Mas me falaram que era
a história dos seres humanos,
apesar de ter apenas duas mulheres nela.
E, a menos que nos reeduquemos,
sempre vamos pensar
que as histórias das mulheres
importam menos que as dos homens.
Uma mulher poderia ter escrito "Hamlet",
mas ela o teria feito de forma diferente,
e não teria tido reconhecimento global.
Como diz a escritora Margaret Atwood:
"Quando um homem escreve
sobre lavar a louça,
é realismo.
Quando uma mulher escreve sobre isso,
é uma lamentável disposição genética".
(Risos)
Mas isso não pertence apenas a eles.
Quero dizer, quando eu era jovem,
e queria desesperadamente
me tornar diretora de teatro,
o que meu professor disse foi:
"Bem, há três mulheres diretoras
na Grã-Bretanha, Jude.
Joan Knight, que é lésbica;
Joan Littlewood, que está aposentada;
e Buzz Goodbody,
que recentemente se matou.
Então, qual dessas três
você gostaria de ser?"
(Risos)
Deixando de lado os desagradáveis insultos
sobre mulheres homossexuais,
o fato é que ele queria me humilhar.
Ele achava tolice eu querer ser diretora.
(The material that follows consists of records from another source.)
/-- R370–R372: LEASE grants the lowest free handle of its region where every line of the range is local and the limits
hold, and otherwise answers a reason; LREL gives a lease back, or answers its remaining life; a lease whose life is over
ends. -/
def Sys2Proof.Parts.LeasesComplete : Prop :=
  ∀ (s : State) (t : Tile) (o : Cmd), s.here.tile = some t →
    let done (u : State) (v : DWord) : Host.Outcome State Fault Refusal :=
      .next ((u.updCore s.core fun k => k.setS o.d.toNat v).advance s.core .ctl 8)
    let a := (s.here.sreg o.a.toNat).toNat
    let n := (s.here.sreg (o.a.toNat + 1)).toNat
    (fieldsOk .ctl (.lease o) = true → 0 < n → n ≤ 8 * 2 ^ 20 →
      ∀ lines u, leaseLines (t.reg.ctx (some (clusterOf s.core))) a n s = .ok lines u →
        (∀ why, leaseResult u t.reg lines = .error why → exec (.lease o) s = done u (0 - BitVec.ofNat 64 why)) ∧
        (∀ h, leaseResult u t.reg lines = .ok h → h < 8 ∧
          (∀ x ∈ liveLeases u, x.region = t.reg.id → x.handle ≠ h) ∧
          exec (.lease o) s = done { u with m := { u.m with leases := liveLeases u ++
            [{ region := t.reg.id, handle := h, lines := lines.getD [], since := u.cycle, life := o.imm.toNat }] } }
              (BitVec.ofNat 64 h))) ∧
    (fieldsOk .ctl (.lease o) = true → n = 0 ∨ 8 * 2 ^ 20 < n →
      exec (.lease o) s = settle s.core .ctl (.error (.trap .reservedField 0) s)) ∧
    (fieldsOk .ctl (.lrel o) = true →
      let mine (x : Lease) := x.region = t.reg.id && x.handle = o.imm.toNat % 8
      ((liveLeases s).find? mine = none → exec (.lrel o) s = done s (0 - 1)) ∧
      (∀ x, (liveLeases s).find? mine = some x →
        (o.f8.getLsbD 0 = false →
          exec (.lrel o) s = done { s with m := { s.m with leases := s.m.leases.filter fun y => !mine y } } 0) ∧
        (o.f8.getLsbD 0 = true → x.life = 0 → exec (.lrel o) s = done s (BitVec.ofNat 64 (2 ^ 63 - 1))) ∧
        (o.f8.getLsbD 0 = true → x.life ≠ 0 →
          exec (.lrel o) s = done s (BitVec.ofNat 64 (x.since + x.life * 16384 - s.cycle))))) ∧
    (let ended (x : Lease) := x.region = s.ev.num && x.handle = s.ev.idx && x.life ≠ 0 && decide (x.since + x.life * 16384 ≤ s.cycle)
     s.m.leases.any ended = true →
      exec .leaseExpiry s = .next { s with m := { s.m with leases := s.m.leases.filter fun x => !ended x } })

/-- R359–R361, R369–R377: copies enter their queue or wait, their chunks land, they complete or fault; LEASE and LREL
answer, and a lease ends. -/
def Obligations.CopiesComplete : Prop := Parts.CopiesAccepted ∧ Parts.CopyEvents ∧ Parts.LeasesComplete

/-- R225: the index instructions complete on the bank of the executing sequencer; a branch target that is not a multiple of 4
traps ALIGN before anything is written, and NLOOP falls through at 1 or 0. -/
def Obligations.IndexInstructionsComplete : Prop :=
  ∀ (s : State),
    let q := indexer s
    let k := s.here
    let pc := (k.seq q).pc
    let jump (u : State) (t : DWord) : Host.Outcome State Fault Refusal :=
      if t.toNat % 4 = 0 then .next (u.goto s.core q t) else settle s.core q (.error (.trap .align t.toNat) s)
    let num (n d : Nat) (v : DWord) : Host.Outcome State Fault Refusal := .next (seqDone s q n fun k => k.setN q d v)
    let cmp (d : Nat) (b : Bool) : Host.Outcome State Fault Refusal := .next (seqDone s q 4 fun k => k.setP d b)
    (∀ o : RL, fieldsOk q (.nli o) = true →
      exec (.nli o) s = num 8 o.d.toNat (k.sreg o.a.toNat + o.ext.signExtend 64)) ∧
    (∀ o : R3F, fieldsOk q (.nadd o) = true →
      exec (.nadd o) s = num 4 o.d.toNat (k.nreg q o.a.toNat + k.nreg q o.b.toNat <<< o.f.toNat)) ∧
    (∀ o : RI, fieldsOk q (.naddi o) = true →
      exec (.naddi o) s = num 4 o.d.toNat (k.nreg q o.a.toNat + o.imm.signExtend 64)) ∧
    (∀ o : R3,
      let a := k.nreg q o.a.toNat
      let b := k.nreg q o.b.toNat
      (fieldsOk q (.ncmpEq o) = true → exec (.ncmpEq o) s = cmp o.d.toNat (decide (a = b))) ∧
      (fieldsOk q (.ncmpNe o) = true → exec (.ncmpNe o) s = cmp o.d.toNat (decide (a ≠ b))) ∧
      (fieldsOk q (.ncmpLt o) = true → exec (.ncmpLt o) s = cmp o.d.toNat (decide (a.toInt < b.toInt))) ∧
      (fieldsOk q (.ncmpLe o) = true → exec (.ncmpLe o) s = cmp o.d.toNat (decide (a.toInt ≤ b.toInt))) ∧
      (fieldsOk q (.ncmpLtu o) = true → exec (.ncmpLtu o) s = cmp o.d.toNat (decide (a.toNat < b.toNat))) ∧
      (fieldsOk q (.ncmpLeu o) = true → exec (.ncmpLeu o) s = cmp o.d.toNat (decide (a.toNat ≤ b.toNat)))) ∧
    (∀ o : BOff, fieldsOk q (.nbr o) = true → exec (.nbr o) s = jump s (pc + (o.off.signExtend 64) <<< 2)) ∧
    (∀ o : RL, fieldsOk q (.nloop o) = true →
      let n := k.nreg q o.d.toNat
      exec (.nloop o) s = if n.toNat ≤ 1 then num 8 o.d.toNat 0
        else jump (s.updCore s.core fun k => k.setN q o.d.toNat (n - 1)) (pc + o.ext.signExtend 64))
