-- ==== Sys2Proof/Laws/State.lean ====
section
/-! SUPPORT. What each update of the state leaves as it was, one lemma per field per update, and what a reader of the
part that it changes then sees. -/

namespace Sys2Proof.Laws

open Sys2Proof.Machine

/-! setCore. -/

@[simp] theorem setCore_cycle (s : State) (c : Nat) (k : Core) : (s.setCore c k).cycle = s.cycle := rfl
@[simp] theorem setCore_core (s : State) (c : Nat) (k : Core) : (s.setCore c k).core = s.core := rfl
@[simp] theorem setCore_sq (s : State) (c : Nat) (k : Core) : (s.setCore c k).sq = s.sq := rfl
@[simp] theorem setCore_ev (s : State) (c : Nat) (k : Core) : (s.setCore c k).ev = s.ev := rfl
@[simp] theorem setCore_agenda (s : State) (c : Nat) (k : Core) : (s.setCore c k).agenda = s.agenda := rfl
@[simp] theorem setCore_drawn (s : State) (c : Nat) (k : Core) : (s.setCore c k).drawn = s.drawn := rfl
@[simp] theorem setCore_clusters (s : State) (c : Nat) (k : Core) : (s.setCore c k).clusters = s.clusters := rfl
@[simp] theorem setCore_m (s : State) (c : Nat) (k : Core) : (s.setCore c k).m = s.m := rfl
@[simp] theorem setCore_ns (s : State) (c : Nat) (k : Core) : (s.setCore c k).ns = s.ns := rfl
@[simp] theorem setCore_dbar (s : State) (c : Nat) (k : Core) : (s.setCore c k).dbar = s.dbar := rfl
@[simp] theorem setCore_devId (s : State) (c : Nat) (k : Core) : (s.setCore c k).devId = s.devId := rfl
@[simp] theorem setCore_sv (s : State) (c : Nat) (k : Core) : (s.setCore c k).sv = s.sv := rfl
@[simp] theorem setCore_hostAtoms (s : State) (c : Nat) (k : Core) : (s.setCore c k).hostAtoms = s.hostAtoms := rfl
@[simp] theorem setCore_peerAsks (s : State) (c : Nat) (k : Core) : (s.setCore c k).peerAsks = s.peerAsks := rfl
@[simp] theorem setCore_nextTag (s : State) (c : Nat) (k : Core) : (s.setCore c k).nextTag = s.nextTag := rfl
@[simp] theorem setCore_fab (s : State) (c : Nat) (k : Core) : (s.setCore c k).fab = s.fab := rfl
@[simp] theorem setCore_cd (s : State) (c : Nat) (k : Core) : (s.setCore c k).cd = s.cd := rfl
@[simp] theorem setCore_eng (s : State) (c : Nat) (k : Core) : (s.setCore c k).eng = s.eng := rfl
@[simp] theorem setCore_ports (s : State) (c : Nat) (k : Core) : (s.setCore c k).ports = s.ports := rfl
@[simp] theorem setCore_hl (s : State) (c : Nat) (k : Core) : (s.setCore c k).hl = s.hl := rfl
@[simp] theorem setCore_rv (s : State) (c : Nat) (k : Core) : (s.setCore c k).rv = s.rv := rfl
@[simp] theorem setCore_fuseQ (s : State) (c : Nat) (k : Core) : (s.setCore c k).fuseQ = s.fuseQ := rfl
@[simp] theorem setCore_off (s : State) (c : Nat) (k : Core) : (s.setCore c k).off = s.off := rfl
@[simp] theorem setCore_guard (s : State) (c : Nat) (k : Core) : (s.setCore c k).guard = s.guard := rfl
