-- ==== Sys2Proof/Laws/PerInstr.lean ====
section
/-! SUPPORT. Decoding inverts encoding, one lemma for each constructor of Instr. -/

set_option linter.unusedSimpArgs false

namespace Sys2Proof.Laws

open Sys2Proof.Machine

/-! Fields of concatenated bits. -/

theorem bits_append_low {n m : Nat} (a : BitVec n) (b : BitVec m) (lo k : Nat) (h : lo + k ≤ m) :
    bits (BitVec.append a b) lo k = bits b lo k := BitVec.extractLsb'_append_eq_of_add_le h

theorem bits_append_high {n m : Nat} (a : BitVec n) (b : BitVec m) (lo k : Nat) (h : m ≤ lo) :
    bits (BitVec.append a b) lo k = bits a (lo - m) k := BitVec.extractLsb'_append_eq_of_le h

theorem bits_all {n : Nat} (a : BitVec n) : bits a 0 n = a := by simp [bits]

theorem bits_bits {n : Nat} (a : BitVec n) (lo k lo' k' : Nat) (h : lo' + k' ≤ k) :
    bits (bits a lo k) lo' k' = bits a (lo + lo') k' := by
  apply BitVec.eq_of_getLsbD_eq
  intro i hi
  simp only [bits, BitVec.getLsbD_extractLsb', hi, decide_true, Bool.true_and]
  have : lo' + i < k := by omega
  simp [this, Nat.add_assoc]

/-! Each format writes the fields that its reader reads (R94). -/

theorem rdR3_wrR3 (g : BitVec 6) (op f : Nat) (o : R3) :
    rdR3 (wrR3 g op f o) = o := by
  simp (discharger := decide) only [HAppend.hAppend, rdR3, wrR3, bits_append_low, bits_append_high, bits_all,
    Nat.reduceSub, Nat.reduceAdd]

theorem wrR3_op (g : BitVec 6) (op f : Nat) (o : R3) :
    bits (wrR3 g op f o) 26 6 = BitVec.ofNat 6 op := by
  simp (discharger := decide) only [HAppend.hAppend, wrR3, bits_append_low, bits_append_high, bits_all,
    Nat.reduceSub, Nat.reduceAdd]

theorem wrR3_guard (g : BitVec 6) (op f : Nat) (o : R3) :
    bits (wrR3 g op f o) 20 6 = g := by
  simp (discharger := decide) only [HAppend.hAppend, wrR3, bits_append_low, bits_append_high, bits_all,
    Nat.reduceSub, Nat.reduceAdd]

theorem wrR3_sel (g : BitVec 6) (op f : Nat) (o : R3) :
    bits (wrR3 g op f o) 0 2 = BitVec.ofNat 2 f := by
  simp (discharger := decide) only [HAppend.hAppend, wrR3, bits_append_low, bits_append_high, bits_all,
    Nat.reduceSub, Nat.reduceAdd]

theorem rdR3F_wrR3F (g : BitVec 6) (op : Nat) (o : R3F) :
    rdR3F (wrR3F g op o) = o := by
  simp (discharger := decide) only [HAppend.hAppend, rdR3F, wrR3F, bits_append_low, bits_append_high, bits_all,
    Nat.reduceSub, Nat.reduceAdd]

theorem wrR3F_op (g : BitVec 6) (op : Nat) (o : R3F) :
    bits (wrR3F g op o) 26 6 = BitVec.ofNat 6 op := by
  simp (discharger := decide) only [HAppend.hAppend, wrR3F, bits_append_low, bits_append_high, bits_all,
    Nat.reduceSub, Nat.reduceAdd]

theorem wrR3F_guard (g : BitVec 6) (op : Nat) (o : R3F) :
    bits (wrR3F g op o) 20 6 = g := by
  simp (discharger := decide) only [HAppend.hAppend, wrR3F, bits_append_low, bits_append_high, bits_all,
    Nat.reduceSub, Nat.reduceAdd]

theorem wrR3F_sel (g : BitVec 6) (op : Nat) (o : R3F) :
    bits (wrR3F g op o) 0 2 = o.f := by
  simp (discharger := decide) only [HAppend.hAppend, wrR3F, bits_append_low, bits_append_high, bits_all,
    Nat.reduceSub, Nat.reduceAdd]

theorem rdRI_wrRI (g : BitVec 6) (op : Nat) (o : RI) :
    rdRI (wrRI g op o) = o := by
  simp (discharger := decide) only [HAppend.hAppend, rdRI, wrRI, bits_append_low, bits_append_high, bits_all,
    Nat.reduceSub, Nat.reduceAdd]

theorem wrRI_op (g : BitVec 6) (op : Nat) (o : RI) :
    bits (wrRI g op o) 26 6 = BitVec.ofNat 6 op := by
  simp (discharger := decide) only [HAppend.hAppend, wrRI, bits_append_low, bits_append_high, bits_all,
    Nat.reduceSub, Nat.reduceAdd]

theorem wrRI_guard (g : BitVec 6) (op : Nat) (o : RI) :
    bits (wrRI g op o) 20 6 = g := by
  simp (discharger := decide) only [HAppend.hAppend, wrRI, bits_append_low, bits_append_high, bits_all,
    Nat.reduceSub, Nat.reduceAdd]

theorem rdRL_wrRL (g : BitVec 6) (op : Nat) (o : RL) :
    rdRL (wrRL g op o) o.ext = o := by
  simp (discharger := decide) only [HAppend.hAppend, rdRL, wrRL, bits_append_low, bits_append_high, bits_all,
    Nat.reduceSub, Nat.reduceAdd]

theorem wrRL_op (g : BitVec 6) (op : Nat) (o : RL) :
    bits (wrRL g op o) 26 6 = BitVec.ofNat 6 op := by
  simp (discharger := decide) only [HAppend.hAppend, wrRL, bits_append_low, bits_append_high, bits_all,
    Nat.reduceSub, Nat.reduceAdd]
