theorem NextCanonical.execMsendP {o : Cmd} (hs : MemCanonical s) : NextCanonical (Machine.execMsendP o s) :=
  .plain (.get fun _ _ => .bind .thisCore fun _ => .bind .tileOf fun _ => .bind .trapLowest fun _ => .trySend) hs

theorem KeepsCanon.waitHand {h : HandAsk} : KeepsCanon (tryHand.waitHand c h) := .bind .modCoreAt fun _ => .waitFor

theorem KeepsCanon.tryHand {h : HandAsk} {far : Bool} : KeepsCanon (Machine.tryHand c h far) :=
  .get fun _ hs =>
  .ite (.ite (.bind (.set hs) fun _ => .acceptMsg) .waitHand)
    (.ite (.bind .acceptMsg fun _ => .discardAt) (.ite (.bind .acceptMsg fun _ => .sendFrom) .waitHand))

theorem NextCanonical.execDisp {o : Cmd} (hs : MemCanonical s) : NextCanonical (Machine.execDisp o s) :=
  .plain
    (.get fun _ _ => .bind .thisCore fun _ => .bind .tileOf fun _ => .bind .trapIf fun _ =>
     .ite .waitFor (.bind .trapLowest fun _ => .bind (.modify fun _ hs => hs) fun _ => .acceptMsg)) hs

theorem KeepsCanon.sendComb {m : CombMsg} : KeepsCanon (Machine.sendComb c m) :=
  .bind (.modify fun _ hs => .injected hs) fun _ => .get fun _ hs => .ite (.set hs) .sendFrom

theorem KeepsCanon.combRow {saucer slot row fy h : Nat} : KeepsCanon (Machine.combRow c t saucer slot row fy h) :=
  .bind .readAs fun _ => .bind .readSpan fun _ => .bind .spLoad fun _ => .get fun _ _ => .pure

theorem KeepsCanon.combRows {saucer first out fy h r : Nat} :
    KeepsCanon (combRows c t saucer first out fy h n r) := by
  induction n generalizing r with
  | zero => exact .pure
  | succ n ih =>
    exact .bind (.attempt .combRow) fun _ => by
      split
      · exact .bind ih fun _ => .pure
      · exact .pure
      · exact .get fun _ _ => .ite (.bind .dropFlip fun _ => .pure)
          (.bind (.modify fun _ hs => .requestFlip hs) fun _ => .waitFor)
      · exact .throw

theorem NextCanonical.execCmb {o : Cmd} (hs : MemCanonical s) : NextCanonical (Machine.execCmb o s) :=
  .plain
    (.get fun _ _ => .bind .thisCore fun _ => .bind .tileOf fun _ => .bind .trapLowest fun _ =>
     .bind .combRows fun _ => .bind (.each fun _ => .sendComb) fun _ => by
       split
       · exact .advance
       · exact .escalateTile) hs

theorem KeepsCanon.qwaitDone {o : Cmd} {p : Bool} : KeepsCanon (Machine.qwaitDone o v p) :=
  .bind .modCore fun _ => .advance

theorem NextCanonical.execQwait {o : Cmd} (hs : MemCanonical s) : NextCanonical (Machine.execQwait o s) :=
  .plain
    (.get fun _ _ => .bind .thisCore fun _ => by
       dsimp only
       split
       · exact .qwaitDone
       · exact .qwaitDone
       · exact .ite .qwaitDone (.ite .qwaitDone (.bind .modCore fun _ => .waitFor))) hs

end

/-! ### Canonical memory: `Machine/LinkEvents.lean` -/

section
variable {s : State} {i : Nat} {l : List Byte} {p : Packet}

theorem MemCanonical.countAcked {l : List OutPkt} (hs : MemCanonical s) : MemCanonical (Machine.countAcked i l s) :=
  .foldl (fun _ _ hs => .ite (.consumed hs) hs) hs

theorem NextCanonical.execShageanFlitReceive (hs : MemCanonical s) :
    NextCanonical (Machine.execShageanFlitReceive s) := by
  unfold Machine.execShageanFlitReceive
  exact .event (.modify fun _ hs => .ite hs (.countAcked hs)) hs

theorem NextCanonical.execShageanGoBack (hs : MemCanonical s) : NextCanonical (Machine.execShageanGoBack s) := by
  unfold Machine.execShageanGoBack
  exact .event (.modify fun _ hs => .ite hs hs) hs

theorem NextCanonical.execLinkAckTimeout (hs : MemCanonical s) : NextCanonical (Machine.execLinkAckTimeout s) := by
  unfold Machine.execLinkAckTimeout
  exact .event (.modify fun _ hs => hs) hs

theorem KeepsCanon.postLosses {jobs : List Nat} : KeepsCanon (Machine.postLosses jobs) := .each fun _ => .postLoss

theorem NextCanonical.execLinkResync (hs : MemCanonical s) : NextCanonical (Machine.execLinkResync s) := by
  unfold Machine.execLinkResync
  exact .event
      (.get fun _ hs' => .bind (.set (.foldl (fun _ _ hs => .lost hs) (.countAcked hs'))) fun _ =>
       .bind (.modify fun _ hs => hs) fun _ => .postLosses) hs

theorem MemCanonical.arrivePut (hs : MemCanonical s) : MemCanonical (Machine.arrivePut p s) := by
  unfold Machine.arrivePut
  dsimp only
  split
  · exact .consumed hs
  · exact .ite hs (.consumed hs)

theorem MemCanonical.deliver (hs : MemCanonical s) : MemCanonical (Machine.deliver i p s) := by
  unfold Machine.deliver
  split
  · exact .arrivePut hs
  · exact hs
  · exact hs
  · exact hs
  · exact hs
  · exact hs
  · exact .consumed hs

theorem KeepsCanon.forward : KeepsCanon (forward i p) :=
  .get fun _ hs => by
    split
    · next t ht => exact .set (SomeCanonical.sendPacket hs t ht)
    · exact .ite (.bind (.set (.lost hs)) fun _ => .postLoss) (.ite (.set (.getD (.sendPacket hs) hs)) .pure)

theorem NextCanonical.execShageanPacketReceive (hs : MemCanonical s) :
    NextCanonical (Machine.execShageanPacketReceive s) := by
  unfold Machine.execShageanPacketReceive
  dsimp only
  split
  · exact .next hs
  · exact .event
        (.bind (.modify fun _ hs => hs) fun _ => .bind (.modify fun _ hs => .ite (.injected hs) hs) fun _ =>
         .ite (.modify fun _ hs => .deliver hs) .forward) hs

theorem KeepsCanon.performPeer : KeepsCanon (Machine.performPeer p) :=
  .get fun _ hs =>
  .ite .pure
    (.ite .pure (by
       split
       · exact .pure
       · exact .bind (.set (.writeUnstamped hs)) fun _ => .pure
       · exact .bind (.set (.commitLocal hs)) fun _ => .pure))

theorem KeepsCanon.answerPeer {isNew : Bool} {q : PeerIn} : KeepsCanon (answerPeer i isNew q l) :=
  .modify fun _ hs => .getD (.sendPacket (.ite hs hs)) (.ite hs hs)

theorem NextCanonical.execPeerRequest (hs : MemCanonical s) : NextCanonical (Machine.execPeerRequest s) := by
  unfold Machine.execPeerRequest
  dsimp only
  split
  · exact .next hs
  · exact .event
        (by
           split
           · exact .answerPeer
           · exact .ite (.ite .answerPeer (.modify fun _ hs => hs))
                 (.bind .performPeer fun _ => .get fun _ _ => .answerPeer)) hs

theorem KeepsCanon.finishAsk {a : PeerAsk} : KeepsCanon (Machine.finishAsk a p) :=
  .get fun _ hs => by
    split
    · exact .ite (.set hs) (.set hs)
    · exact .ite .pure (by
          split
          · exact .pure
          · exact .postRecord)
    · split
      · exact .pure
      · exact .ite (.set (.answerAtomic hs)) .pure

theorem NextCanonical.execPeerResponse (hs : MemCanonical s) : NextCanonical (Machine.execPeerResponse s) := by
  unfold Machine.execPeerResponse
  split
  · exact .next hs
  · exact .event
        (.bind (.modify fun _ hs => hs) fun _ => .get fun _ hs => by
           split
           · exact .pure
           · exact .bind (.set hs) fun _ => .finishAsk) hs

end

/-! ### Canonical memory: `Machine/Combine.lean` -/

section
variable {s : State} {c n i a cluster off : Nat} {l : List Byte}

theorem NextCanonical.execMqGrant (hs : MemCanonical s) : NextCanonical (Machine.execMqGrant s) :=
  .ite (.ite (.next hs) (.next hs)) (by
    split
    · exact .ite (.next hs)
          (.ite (.ite (.ite (.settle (.run .trySend hs)) (.next hs)) (.settle (.run .trySend hs)))
             (.ite (.settle (.run .tryPut hs)) (.next hs)))
    · exact .next hs)

theorem NextCanonical.execHandlerInboxGrant (hs : MemCanonical s) : NextCanonical (Machine.execHandlerInboxGrant s) :=
  .ite (.ite (.next hs) (.next hs)) (by
    split
    · exact .settle (.run .tryHand hs)
    · exact .next hs)

theorem KeepsCanon.enqueueHandler {m : HandlerMsg} : KeepsCanon (Machine.enqueueHandler cluster m) :=
  .get fun _ _ => .bind .useRegion fun _ =>
  .ite .pure
    (.ite .pure
       (.bind (.unitTry .readAs) fun _ => by
          split
          · exact .pure
          · exact .ite .pure (.bind (.unitTry .enqueue) fun _ => by split <;> exact .pure)))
Contei para minha amiga Marin Alsop,
a maestrina, e ela disse:
"Ah, sim, meu professor de música
me disse exatamente o mesmo.
Ele dizia: 'Mulheres não regem'".
Mas, depois de tantos anos,
deixamos nossa marca,
e a gente pensa: "Bom,
agora vai ser diferente".
Tenho receio de que não seja diferente.
O atual diretor do Paris Conservatoire
declarou recentemente:
"É preciso muita força física
para conduzir uma sinfonia,
e as mulheres são muito fracas".
(Risos)
O artista George Baselitz disse:
"Bem, o fato é que as mulheres
não conseguem pintar.
Bem... elas não conseguem
pintar muito bem".
O escritor V. S. Naipaul
disse dois anos atrás:
"Leio dois parágrafos e sei imediatamente
se foi escrito por uma mulher,
e paro de ler, porque não vale a pena".
Plateia: Nossa!
JK: E assim vai.
Precisamos dar um jeito
de as jovens e mulheres pararem
de sentir não só
que sua história não importa,
mas que elas não têm permissão
de contarem histórias.
Porque, uma vez que sinta
que não pode estar no lugar central
e falar em nome do mundo,
você sente que só pode oferecer o que tem
de bom a um pequeno e seleto grupo.
Você vai fazer trabalhos menores,
em palcos menores,
seu poder econômico será menor,
sua audiência será menor,
e seu reconhecimento
como artista será menor.
E, no fim, damos aos artistas um espaço
incrível e relevante no mundo,
porque eles são nossos
contadores de histórias.
Mas por que isso importa
para vocês, se não são artistas?
Supondo que sejam contadores,
empreendedores, médicos
ou cientistas.
Vocês devem se preocupar
com as artistas mulheres?
Sem dúvida que sim,
porque, como podem ver,
desde as pinturas nas cavernas,
todas as civilizações,
toda a humanidade
tem confiado nos artistas
para contarem a história humana
e, se a história humana
é contada por homens,
acreditem em mim,
ela será sobre homens.
Então vamos mudar isso.
Vamos mudar todas as nossas
instituições, não só no Ocidente.
Não se esqueçam, essa mensagem
da incapacidade das mulheres
de possuírem gênio criativo
está sendo contada a meninas e mulheres
na Nigéria, na China, na Rússia,
na Indonésia.
Por todo o mundo, estão contando
às meninas e mulheres
que elas não possuem inspiração criativa.
E quero lhes perguntar:
vocês acreditam nisso?
Vocês acreditam que as mulheres
não podem ser gênios criativos?
(Aplausos) (Vivas)
Então, vão em frente,
apoiem artistas mulheres,
comprem seus trabalhos,
insistam que as vozes delas sejam ouvidas,
encontrem plataformas
em que as vozes delas sobressaiam.
E lembrem-se disto:
em certo sentido, se vamos
superar este momento
de um mundo que sabemos que é desigual,
são os artistas que terão
de imaginar um mundo diferente.
E estou conclamando
todos os artistas, mulheres e homens,
para imaginar um mundo
com igualdade de gênero.
Vamos pintá-lo. Vamos desenhá-lo.
Vamos escrever sobre ele e filmá-lo.
E, se pudermos imaginá-lo,
teremos a energia e a garra
para trabalhar para concretizá-lo.
Quando vejo esta garotinha,
11 mil anos atrás,
quero saber que a garotinha de hoje
pode parar ali e pensar
que tem direito a seus sonhos,
tem direito a seu destino,
e tem direito de falar
em nome de todo o mundo,
de ser reconhecida por isso
e aplaudida.
Obrigada.
(Aplausos) (Vivas)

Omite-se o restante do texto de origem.